Now that we have it sampled out to 500,000 we will train test split, features is still defined from much earlier in the code, and standard train test split parameters will be used.

from sklearn.model_selection import train_test_split

X_train, X_test, y_train, y_test = train_test_split(cf[features], cf['owns_car'], random_state=42)
X_train.head()
age income
359342 22.0 37
236051 30.0 58
452617 43.0 120
34245 25.0 40
373935 43.0 120
from sklearn_pandas import DataFrameMapper
mapper = DataFrameMapper([
    (['age'], [SimpleImputer(missing_values=np.nan,strategy='mean'),StandardScaler()]),
    (['income'], StandardScaler())
])

Now that we have mapper set up we will make a new pipeline, pipe_2, and stuff it with the mapper and the logistic regression. Pipeline always executes in order, so the mapper will clean our data up and the regression will then be applied. If we needed extra steps, say some PCA, we can just slot it in after the cleaning, because again it always executes in order.

pipe_2 = Pipeline([
    ('map', mapper),
    ('log', LogisticRegression(random_state=42, solver='lbfgs'))
])

Now it's time to execute pipe_2. First we fit it against the training set, this will establish the cleaning parameters and create the logistic model for us to predict off of. Next we have pipe_2 predict against X_test and then compare these predictions to y_test.

pipe_2.fit(X_train, y_train)
y_pred = pipe_2.predict(X_test)
comp = pd.DataFrame({
    'y_pred': y_pred,
     'y_test': y_test
})
comp.head(15)
y_pred y_test
104241 1 1
199676 1 1
140199 1 1
132814 0 0
408697 1 1
163280 0 0
215758 0 0
442316 1 0
6940 1 1
382310 1 1
472236 0 0
309086 0 0
230672 0 0
209236 1 0
102953 1 1

Not perfect, but it's clearly working. Pipeline makes your flow much more modular. If you need more steps you slot them in the pipeline where you want them to happen. If you need a new model you swap it out. Better yet Pipeline can take pipelines within them. Have a weird replace-NA to Lambda to regularization function to fix a feature before it hits mapper? No problem, wrap it up and throw it in the pipeline before mapper.

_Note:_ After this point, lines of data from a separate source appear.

/-- RIBBON_JOB_COMPLETION: the texts join the FIFO and the print's facts are kept, unless the ribbon has entered OFF
during the job; a ribbon with nothing left in AFTER or CLOSED stops, and keeps the character on its output until that
period ends (the model's reading, log entry 16). The stop test after a discarded job, and that an anchor print sets its
bit whatever the mode then is, are the model's reading (log entries 28 and 43). -/
def Obligations.RibbonJobDelivers : Prop :=
  ∀ (s : State) (id other : RibbonId) (late : Option Nat) (lt t : Text) (anchor pr : Option Nat) (off : Bool),
    s.resetAsserted = false → s.fu.job = some (.ribbon id late lt t anchor pr off) → other ≠ id →
    let r := s.ribbon id
    let w := if off then r else { r with
      fifo := r.fifo ++ (lt ++ t)
      lateFigure := if late = none then r.lateFigure else late
      lateAge := if late = none then r.lateAge else 0
      preceding := pr
      anchors := match anchor with | some i => insertNo i r.anchors | none => r.anchors }
    ∃ u, exec .ribbonJobCompletion s = .next (finish s (arbitrate u)) ∧
      u = { s with
        fu := { s.fu with job := none }, ribbonA := u.ribbonA, ribbonB := u.ribbonB, counters := u.counters } ∧
      u.ribbon id = (if w.state = .running ∧ closedOrAfter s.session.state = true ∧ w.queue = [] ∧ w.fifo = [] then
        { w with state := .stopped, period := none } else w) ∧
      u.ribbon other = s.ribbon other ∧ s.onlyCounted u [printsCounter id] ∧
      u.counter (printsCounter id) =
        if off then s.counter (printsCounter id) else min 4294967295 (s.counter (printsCounter id) + 1)

/-- The start of a TERMINAL job: it serves the first ready terminal after the line's compose pointer, which moves there,
and composes the first of the six blocks that the terminal has: REPLY, BELL, PAGE, STATUS, IDLE, ROWS. First what the
block takes leaves the terminal, which then stands as `x`. Then the entries that the block reads, those at `is`, are read:
each is left as `current` gives it, a stale one rolled, its cells offered and the rows that show it pending, also those
the block takes (log entry 26); no other entry, queue or terminal changes. A row is that of TABLE 1-7, 63 characters while
the entry's figures are in range. That the reply to a request of no kind of TABLE 9-2 carries no kind is the model's
choice (log entry 44). -/
def Obligations.TerminalJobComposesABlock : Prop :=
  (∀ e : Entry, e.figuresInRange → (watchRow e).length = 63) ∧
  ∀ (line a : Nat) (s : State), line < 4 → a < 16 → (s.tline line).compose < 16 →
    (s.term (termNo line a)).ready →
    (∀ b, b < 16 → (s.term (termNo line b)).ready →
      (a + 15 - (s.tline line).compose) % 16 ≤ (b + 15 - (s.tline line).compose) % 16) →
    let n := termNo line a
    let t := s.term n
    let u := startTerminalJob line s
    let rowShown (o : Option Nat) : Text := match o with
      | some i => watchRow (s.current i)
      | none => List.replicate 63 ' '
    let bell (k : Nat) := k < 4 ∧ (t.alert k).state = .fired ∧ (t.alert k).marked = false
    let onRow (i row : Nat) := t.watchList[12 * t.page + row]? = some i
    ∃ (b : Block) (is : List Nat) (x : Terminal) (v : State),
      EntriesRead is ((s.setTLine line { s.tline line with compose := a }).setTerm n x) v ∧
      u = { v with fu := { s.fu with job := some (.terminal line a b .kept) } } ∧
      u.tline line = { s.tline line with compose := a } ∧ s.otherLinesKept u line ∧
      (∀ i ∈ is, u.entry i = s.current i) ∧
      (t.record.state = .answered →
        x = { t with record := { t.record with state := .sent } } ∧
        (∀ i, i ∈ is ↔ ∃ q r, t.record.request = some q ∧ t.record.result = some r ∧ q.kind = some .quoteAsk ∧
          r.code = .accepted ∧ r.index = some i) ∧
        ∀ q r, t.record.request = some q → t.record.result = some r →
          let blank := q.kind = some .page ∨ q.kind = some .resync ∨ q.kind = some .alertClear
          let quoted (i : Nat) := q.kind = some .quoteAsk ∧ r.code = .accepted ∧ r.index = some i
          let same (i : Nat) := (s.entry i).status ≠ .free ∧ q.symbol = some (s.entry i).symbol
          ∃ code detail, b = .reply
              { kind := q.kind, symbol := if blank then none else q.symbol, slot := q.slot, page := q.page, code := code
                detail := detail } ∧
            (∀ i, quoted i → same i → code = .accepted ∧ detail = .row (rowShown (some i))) ∧
            (∀ i, quoted i → ¬same i → code = .unknown ∧ detail = .none) ∧
            ((∀ i, ¬quoted i) → code = r.code) ∧
            (∀ p, q.kind = some .watchAdd → r.code = .accepted → r.position = some p → detail = .position p) ∧
            (∀ c, q.kind = some .alertSet → r.code = .accepted → r.conditions = some c → detail = .conditions c) ∧
            (r.code ≠ .accepted → detail = .none)) ∧
      (t.record.state ≠ .answered → ∀ k, bell k → (∀ j, j < k → ¬bell j) →
        x = { t with alerts := x.alerts } ∧ x.alert k = { t.alert k with marked := true } ∧
        (∀ j, j ≠ k → x.alert j = t.alert j) ∧ (∀ i, i ∈ is ↔ (t.alert k).instrument = some i) ∧
        ∀ i f, (t.alert k).instrument = some i → (t.alert k).fired = some f → b = .bell
          { slot := k, symbol := (s.entry i).symbol, price := priceText false f.price, size := digits f.size
            hours := f.second / 3600, minutes := f.second % 3600 / 60, seconds := f.second % 60
            conditions := (t.alert k).conditions }) ∧
      (t.record.state ≠ .answered → (∀ k, ¬bell k) →
        (t.state = .active → t.fullPage = true →
          x = { t with fullPage := false, statusOwed := false, rows := [] } ∧
          (∀ i, i ∈ is ↔ ∃ r, r < 12 ∧ onRow i r) ∧
          b = .page t.page ((List.range 12).map (fun r => rowShown t.watchList[12 * t.page + r]?)) s.session.state) ∧
        (¬(t.state = .active ∧ t.fullPage = true) →
          (t.statusOwed = true → x = { t with statusOwed := false } ∧ is = [] ∧
            b = .status s.session.state s.clock.second) ∧
          (t.statusOwed = false → t.state = .lapsed → x = { t with idleOwed := false } ∧ is = [] ∧ b = .idle) ∧
          (t.statusOwed = false → t.state = .active →
            x = { t with rows := t.rows.drop 4 } ∧ (∀ i, i ∈ is ↔ ∃ r ∈ t.rows.take 4, onRow i r) ∧
            b = .rows ((t.rows.take 4).map (fun r => (r, rowShown t.watchList[12 * t.page + r]?))))))

/-- TERMINAL_JOB_COMPLETION: the block becomes the terminal's out-block and, on an idle QUIET line, begins a round; for
a terminal made SILENT since, the block is discarded as its kind requires; for one retired since, nothing is delivered. -/
def Obligations.TerminalJobDelivers : Prop :=
  ∀ (s : State) (line addr : Nat) (b : Block) (fate : JobFate), s.resetAsserted = false →
    s.fu.job = some (.terminal line addr b fate) →
    let n := termNo line addr
    let t := s.term n
    let begins := (s.tline line).poll = .quiet ∧ (s.tline line).round = none ∧ s.admitted line
    ∃ u, exec .terminalJobCompletion s = .next (finish s (arbitrate u)) ∧
      u = { s with fu := { s.fu with job := none }, terms := u.terms, tlines := u.tlines } ∧
      (∀ m, m ≠ n → u.term m = s.term m) ∧
      (fate = .kept → u.term n = { t with outBlock := some b } ∧ s.otherLinesKept u line ∧
        (begins → RoundBegun (s.tline line) line u) ∧ (¬begins → u.tlines = s.tlines)) ∧
      (fate = .silenced → u.tlines = s.tlines ∧
        match b with
        | .reply _ => u.term n =
            if t.record.state = .sent then { t with record := { t.record with state := .answered } } else t
        | .bell x => u.term n = { t with alerts := (u.term n).alerts } ∧
            (u.term n).alert x.slot = { t.alert x.slot with marked := false } ∧
            ∀ k, k ≠ x.slot → (u.term n).alert k = t.alert k
        | _ => u.term n = t) ∧
      (fate = .retired → u.tlines = s.tlines ∧ u.term n = t)

/-! ### Cells -/

/-- A cell of field VOLUME shows the day volume in the first of its forms that fits: the digits, the K form, the M form,
else dashes and an overflow. The digits are the decimal numeral without a leading 0, of 1 to 8 characters; the K form
has 2 to 6 characters, the M form 4 or 5. -/
def Obligations.BoardVolumeText : Prop :=
  ∀ (w : Nat) (e : Entry), e.dayVolume ≤ 99999999 →
    let v := e.dayVolume
    let f := fieldForm .volume w e
    let value (t : Text) := t.foldl (fun n c => n * 10 + (c.toNat - 48)) 0
    let full := digits v
    let k := digits (v / 1000) ++ ['K']
    let m := digits (v / 100000 / 10) ++ '.' :: digits (v / 100000 % 10) ++ ['M']
    let shows (t : Text) := f.chars = List.replicate (w - t.length) (.plain ' ') ++ t.map BoardChar.plain ∧ f.overflow = 0
    (∀ n, n ≤ 99999999 → value (digits n) = n ∧ (∀ c ∈ digits n, '0' ≤ c ∧ c ≤ '9') ∧
      (digits n).head? ≠ some '0' ∨ n = 0 ∧ digits n = ['0']) ∧
    (1 ≤ full.length ∧ full.length ≤ 8) ∧
    (1000 ≤ v → 2 ≤ k.length ∧ k.length ≤ 6) ∧
    (100000 ≤ v → 4 ≤ m.length ∧ m.length ≤ 5) ∧
    (full.length ≤ w → shows full) ∧
    (w < full.length → 1000 ≤ v → k.length ≤ w → shows k) ∧
    (w < full.length → (v < 1000 ∨ w < k.length) → 100000 ≤ v → m.length ≤ w → shows m) ∧
    (w < full.length → (v < 1000 ∨ w < k.length) → (v < 100000 ∨ w < m.length) →
      f.chars = List.replicate w (.plain '-') ∧ f.overflow = 1)

/-- BIND, UNBIND, HOLD, RELEASE. Values out of their ranges are refused. An accepted BIND ties the cell to the index with its
field and width, puts it at the tail of the index's list unless it was bound to that index, takes it out of its old list, and
offers it; a list of four is NOROOM, a longer hold text is STATE. What an accepted UNBIND, HOLD or RELEASE makes of its cell,
which is then offered. -/
def Obligations.CellRequestsActOnTheirCell : Prop :=
  (∀ (r : LinkFrame) (rest : List LinkFrame) (s : State), s.resetAsserted = false →
    (∀ b, s.ready .bind r rest → readBind r.body = some b →
      (7 < b.line ∨ 63 < b.slot ∨ 1023 < b.index ∨ 7 < b.field ∨ b.width < 1 ∨ 10 < b.width) →
      exec .bind s = .next (finish s (s.refusedHead r rest .range))) ∧
    (∀ line slot, read2 r.body = some (line, slot) → (7 < line ∨ 63 < slot) →
      (s.ready .unbind r rest → exec .unbind s = .next (finish s (s.refusedHead r rest .range))) ∧
      (s.ready .release r rest → exec .release s = .next (finish s (s.refusedHead r rest .range)))) ∧
    ∀ b, s.ready .hold r rest → readHold r.body = some b →
      (7 < b.line ∨ 63 < b.slot ∨ 2 < b.hue ∨ (∃ x ∈ b.text, boardCharOf x = none)) →
      exec .hold s = .next (finish s (s.refusedHead r rest .range))) ∧
  (∀ (r : LinkFrame) (rest : List LinkFrame) (s : State) (b : BindBody) (f : Field), s.ready .bind r rest →
    readBind r.body = some b → b.line ≤ 7 → b.slot ≤ 63 → b.index ≤ 1023 → fieldOf b.field = some f → 1 ≤ b.width →
    b.width ≤ 10 →
    let c := cellNo b.line b.slot
    let i := b.index
    ((∃ h, (s.cell c).hold = some h ∧ b.width < h.text.length) →
      exec .bind s = .next (finish s (s.refusedHead r rest .state))) ∧
    ((∀ h, (s.cell c).hold = some h → h.text.length ≤ b.width) → (s.cell c).binding ≠ some i →
      4 ≤ (s.entry i).cells.length → exec .bind s = .next (finish s (s.refusedHead r rest .noroom))) ∧
    ((∀ h, (s.cell c).hold = some h → h.text.length ≤ b.width) →
      ((s.cell c).binding = some i ∨ (s.entry i).cells.length < 4) →
      ∃ u, exec .bind s = .next (finish s u) ∧
        u = { s with cells := u.cells, entries := u.entries, queues := u.queues, link := s.link.replied r rest [] } ∧
        u.cell c = { s.cell c with
          binding := some i, field := f, width := b.width, flashCount := 0, tradeMark := false, prevChars := none } ∧
        (∀ d, d ≠ c → u.cell d = s.cell d) ∧ Offered [c] s u ∧
        ((s.cell c).binding = some i → u.entries = s.entries) ∧
        ((s.cell c).binding ≠ some i → u.entry i = { s.entry i with cells := (s.entry i).cells ++ [c] }) ∧
        (∀ j, (s.cell c).binding = some j → j ≠ i →
          u.entry j = { s.entry j with cells := (s.entry j).cells.filter (fun d => decide (d ≠ c)) }) ∧
        ∀ j, j ≠ i → (s.cell c).binding ≠ some j → u.entry j = s.entry j)) ∧
  (∀ (r : LinkFrame) (rest : List LinkFrame) (s : State) (line slot : Nat), s.ready .unbind r rest →
    read2 r.body = some (line, slot) → line ≤ 7 → slot ≤ 63 →
    let c := cellNo line slot
    ((s.cell c).binding = none → exec .unbind s = .next (finish s (s.refusedHead r rest .state))) ∧
    ∀ i, (s.cell c).binding = some i →
      ∃ u, exec .unbind s = .next (finish s u) ∧
        u = { s with cells := u.cells, entries := u.entries, queues := u.queues, link := s.link.replied r rest [] } ∧
        u.cell c = { s.cell c with binding := none, flashCount := 0, tradeMark := false, prevChars := none } ∧
        (∀ d, d ≠ c → u.cell d = s.cell d) ∧ Offered [c] s u ∧
        u.entry i = { s.entry i with cells := (s.entry i).cells.filter (fun d => decide (d ≠ c)) } ∧
        ∀ j, j ≠ i → u.entry j = s.entry j) ∧
  (∀ (r : LinkFrame) (rest : List LinkFrame) (s : State) (b : HoldBody) (cs : List BoardChar) (hue : Hue),
    s.ready .hold r rest → readHold r.body = some b → b.line ≤ 7 → b.slot ≤ 63 → holdText b.text = some cs →
    hueOfCode b.hue = some hue →
    let c := cellNo b.line b.slot
    ((cs.length = 0 ∨ 10 < cs.length ∨ (s.cell c).width < cs.length) →
      exec .hold s = .next (finish s (s.refusedHead r rest .range))) ∧
    (1 ≤ cs.length → cs.length ≤ 10 → cs.length ≤ (s.cell c).width →
      ∃ u, exec .hold s = .next (finish s u) ∧
        u = { s with cells := u.cells, queues := u.queues, link := s.link.replied r rest [] } ∧
        u.cell c = { s.cell c with hold := some { text := cs, hue := hue, flash := b.flash }, flashCount := 0 } ∧
        (∀ d, d ≠ c → u.cell d = s.cell d) ∧ Offered [c] s u)) ∧
  ∀ (r : LinkFrame) (rest : List LinkFrame) (s : State) (line slot : Nat), s.ready .release r rest →
    read2 r.body = some (line, slot) → line ≤ 7 → slot ≤ 63 →
    let c := cellNo line slot
    ((s.cell c).hold = none → exec .release s = .next (finish s (s.refusedHead r rest .state))) ∧
    ((s.cell c).hold ≠ none →
      ∃ u, exec .release s = .next (finish s u) ∧
        u = { s with cells := u.cells, queues := u.queues, link := s.link.replied r rest [] } ∧
        u.cell c = { s.cell c with hold := none } ∧ (∀ d, d ≠ c → u.cell d = s.cell d) ∧ Offered [c] s u)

As stated at the top Pipeline helps wrap your process all together. It's the box you can throw everything into. Hopefully it will let you be a bit more poetic. Throughout this I have shown you Pipeline, which requires a tuple of a title and a function. There is another option in make_pipeline, which doesn't require a title, just the function, which it arbitrarily names for you. Most days you will end up using make_pipeline, as it is faster. But when you need more specific documenting, Pipeline will be the ticket.